Richard Flanagan wins 2014 Man Booker Prize

Richard Flanagan_Ulf Andersen editorialAustralian Author Richard Flanagan has been announced of the 2014 Man Booker Prize for Fiction for The Narrow Road to the Deep North – a novel of the cruelty of war, and tenuousness of life and the impossibility of love.

Considered by many to be one of Australia’s finest novelists, The Narrow Road to the Deep North is the sixth novel from Richard Flanagan, and centres upon the experiences of surgeon Dorrigo Evans in a Japanese POW camp on the now infamous Thailand-Burma railway. Named after a famous Japanese book by the haiku poet Basho, it is described by the 2014 judges as ‘a harrowing account of the cost of war to all who are caught up in it’.

Questioning the meaning of heroism, the book explores what motivates acts of extreme cruelty and shows that perpetrators may be as much victims as those they abuse. Flanagan’s father, who died the day he finished The Narrow Road to the Deep North, was a survivor of the Burma Death Railway.
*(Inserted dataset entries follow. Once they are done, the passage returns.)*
-- ==== Sys2Proof/Laws/Step.lean ====
section
/-! SUPPORT. What the shared operations of an engine step and of a step can do, each said once. -/

namespace Sys2Proof.Machine

/-- What a command does when Check reports no error. -/
def performOf (i : Instr) : State → State :=
  match i with
  | .nop => id
  | .kasumiKs c => performKasumiKs c
  | .kasumiEnc c => performKasumiEnc c
  | .kasumiF8 => performKasumiF8
  | .kasumiF9 => performKasumiF9
  | .snow3gInit c => performSnow3gInit c
  | .snow3gGenks c => performSnow3gGenks c
  | .snow3gUea2 => performSnow3gUea2
  | .snow3gUia2 => performSnow3gUia2
  | .zucInit c => performZucInit c
  | .zucGenks c => performZucGenks c
  | .zucEea3 => performZucEea3
  | .zucEia3 => performZucEia3
  | .comp128V1 => performComp128V1
  | .comp128V2 => performComp128V2
  | .comp128V3 => performComp128V3
  | .keccakP1600 => performKeccakP1600
  | .ctxClear c => performCtxClear c

/-- Every arm of `exec` is an engine step (30_encoding.md R116) of its check and its own effect. -/
theorem exec_eq (i : Instr) (s : State) :
    exec i s = engineStep (check i s) (performOf i) s := by
  cases i <;> rfl

theorem engineStep_none (p : State → State) (s : State) :
    engineStep .none p s = .next (complete (p s)) := rfl

theorem engineStep_error {e : ErrCode} (h : e ≠ .none) (p : State → State) (s : State) :
    engineStep e p s = .next (raiseError e s) := by
  simp [engineStep, h]

/-- Everything an engine step can do: complete with the command's effect, or report an error. -/
theorem engineStep_cases {e : ErrCode} {p : State → State} {s t : State}
    (h : engineStep e p s = .next t) :
    (e = .none ∧ t = complete (p s)) ∨ (e ≠ .none ∧ t = raiseError e s) := by
  unfold engineStep at h
  split at h
  · exact .inl ⟨‹_›, by injection h with h; exact h.symm⟩
  · exact .inr ⟨‹_›, by injection h with h; exact h.symm⟩

/-- Check reports no error exactly when none of its conditions holds (60_exceptions.md R362). -/
theorem check_eq_none_iff (i : Instr) (s : State) :
    check i s = .none ↔
      slotMissing i s = false ∧ (usesBearer i = true → s.bearer.toNat ≤ 31) ∧
      (usesDirection i = true → s.direction.toNat ≤ 1) ∧
      (usesLength i = true → opLength s ≤ 8 * s.params.dbufBytes) ∧
      (usesNwords i = true → opNwords s ≤ s.params.dbufBytes / 4) ∧ recordMissing i s = false := by
  unfold check
  constructor
  · intro h
    split at h
    · cases h
    split at h
    · cases h
    split at h
    · cases h
    split at h
    · cases h
    split at h
    · cases h
    split at h
    · cases h
    simp_all
  · rintro ⟨h1, h2, h3, h4, h5, h6⟩
    rw [if_neg (by simp [h1]), if_neg (fun h => by have := h2 h.1; omega),
      if_neg (fun h => by have := h3 h.1; omega), if_neg (fun h => by have := h4 h.1; omega),
      if_neg (fun h => by have := h5 h.1; omega), if_neg (by simp [h6])]

/-- Everything a turn of the engine can do. -/
theorem engineTurn_cases {s t : State} (h : engineTurn s = .next t) :
    (s.status.busy = false ∧ t = s) ∨
    (s.status.busy = true ∧ (∃ e, decode s.cmd = .error e) ∧ t = raiseError .illegal s) ∨
    (s.status.busy = true ∧ ∃ i, decode s.cmd = .ok i ∧ exec i s = .next t) := by
  unfold engineTurn at h
  split at h
  · rename_i hb
    split at h
    · rename_i e he
      exact .inr (.inl ⟨hb, ⟨e, he⟩, by injection h with h; exact h.symm⟩)
    · rename_i i hi
      exact .inr (.inr ⟨hb, i, hi, h⟩)
  · rename_i hb
    exact .inl ⟨by simpa using hb, by injection h with h; exact h.symm⟩

/-- Everything a host access can do (20_memory.md R84). -/
theorem hostAccess_cases (a : Access) (s : State) :
    (accessTarget a s = none ∧ hostAccess a s = busError a s) ∨
    ∃ r, accessTarget a s = some r ∧ hostAccess a s = performAccess a.kind r a.value s := by
  unfold hostAccess
  cases h : accessTarget a s with
  | none => exact .inl ⟨rfl, rfl⟩
  | some r => exact .inr ⟨r, rfl, rfl⟩

/-- When an access reaches a register (20_memory.md R82, R84, R86). -/
theorem accessTarget_eq_some_iff (a : Access) (s : State) (r : Reg) :
    accessTarget a s = some r ↔
      a.kind.isWord = true ∧ a.offset.toNat % 4 = 0 ∧
      Reg.ofOffset s.params a.offset.toNat = some r ∧
      (s.status.busy = true → allowedWhileBusy a.kind r = true) := by
  unfold accessTarget
  by_cases hw : a.kind.isWord = true ∧ a.offset.toNat % 4 = 0
  · rw [if_pos hw]
    cases ho : Reg.ofOffset s.params a.offset.toNat with
    | none => simp
    | some q =>
      dsimp only
      by_cases hb : s.status.busy = true <;> by_cases ha : allowedWhileBusy a.kind q = true <;>
        simp [hb, ha, hw]
      all_goals
        intro hq
        subst hq
        simp_all
  · rw [if_neg hw]
    constructor
    · intro h; cases h
    · rintro ⟨h1, h2, -, -⟩
      exact absurd ⟨h1, h2⟩ hw

/-- Everything a step can do. -/
theorem step_cases {s t : State} (h : step s = .next t) :
    (s.bus = [] ∧ engineTurn s = .next t) ∨
    (∃ a es, s.bus = .access a :: es ∧ s.faults = [] ∧ t = hostAccess a (setBus s es)) ∨
    (∃ es, s.bus = .engine :: es ∧ engineTurn (setBus s es) = .next t) ∨
    (∃ es, s.bus = .reset :: es ∧ t = resetTurn (setBus s es)) := by
  unfold step at h
  split at h
  · exact .inl ⟨‹_›, h⟩
  · rename_i a es hb
    unfold hostTurn at h
    split at h
    · rename_i hf
      exact .inr (.inl ⟨a, es, hb, hf, by injection h with h; exact h.symm⟩)
    · cases h
  · rename_i es hb
    exact .inr (.inr (.inl ⟨es, hb, h⟩))
  · rename_i es hb
    exact .inr (.inr (.inr ⟨es, hb, by injection h with h; exact h.symm⟩))

end Sys2Proof.Machine
end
The Tasmanian author is the fourth Australian-born author to win the coveted prize, and joins an impressive literary canon of former winners including Thomas Kenneally (Schindler’s Ark, 1982), Peter Carey (Oscar & Lucinda, 1988 and The True History of the Kelly Gang, 2001), and DBC Pierre (Vernon Little God, 2003).

Published in 26 countries, his novels include Death Of A River Guide, The Sound Of One Hand Clapping, Gould’s Book Of Fish, The Unknown Terrorist, and Wanting. In 1998, Flanagan wrote and directed the feature film The Sound Of One Hand Clapping, and worked with Baz Luhrmann as a writer on the 2008 film Australia. A collection of his essays And What Do You Do, Mr Gable? was published in 2011.

In accepting the award, Flanagan said, “I’m astonished. You do not expect these strokes of good fortune to come your way, you’re just grateful to be back at the table the next day writing.”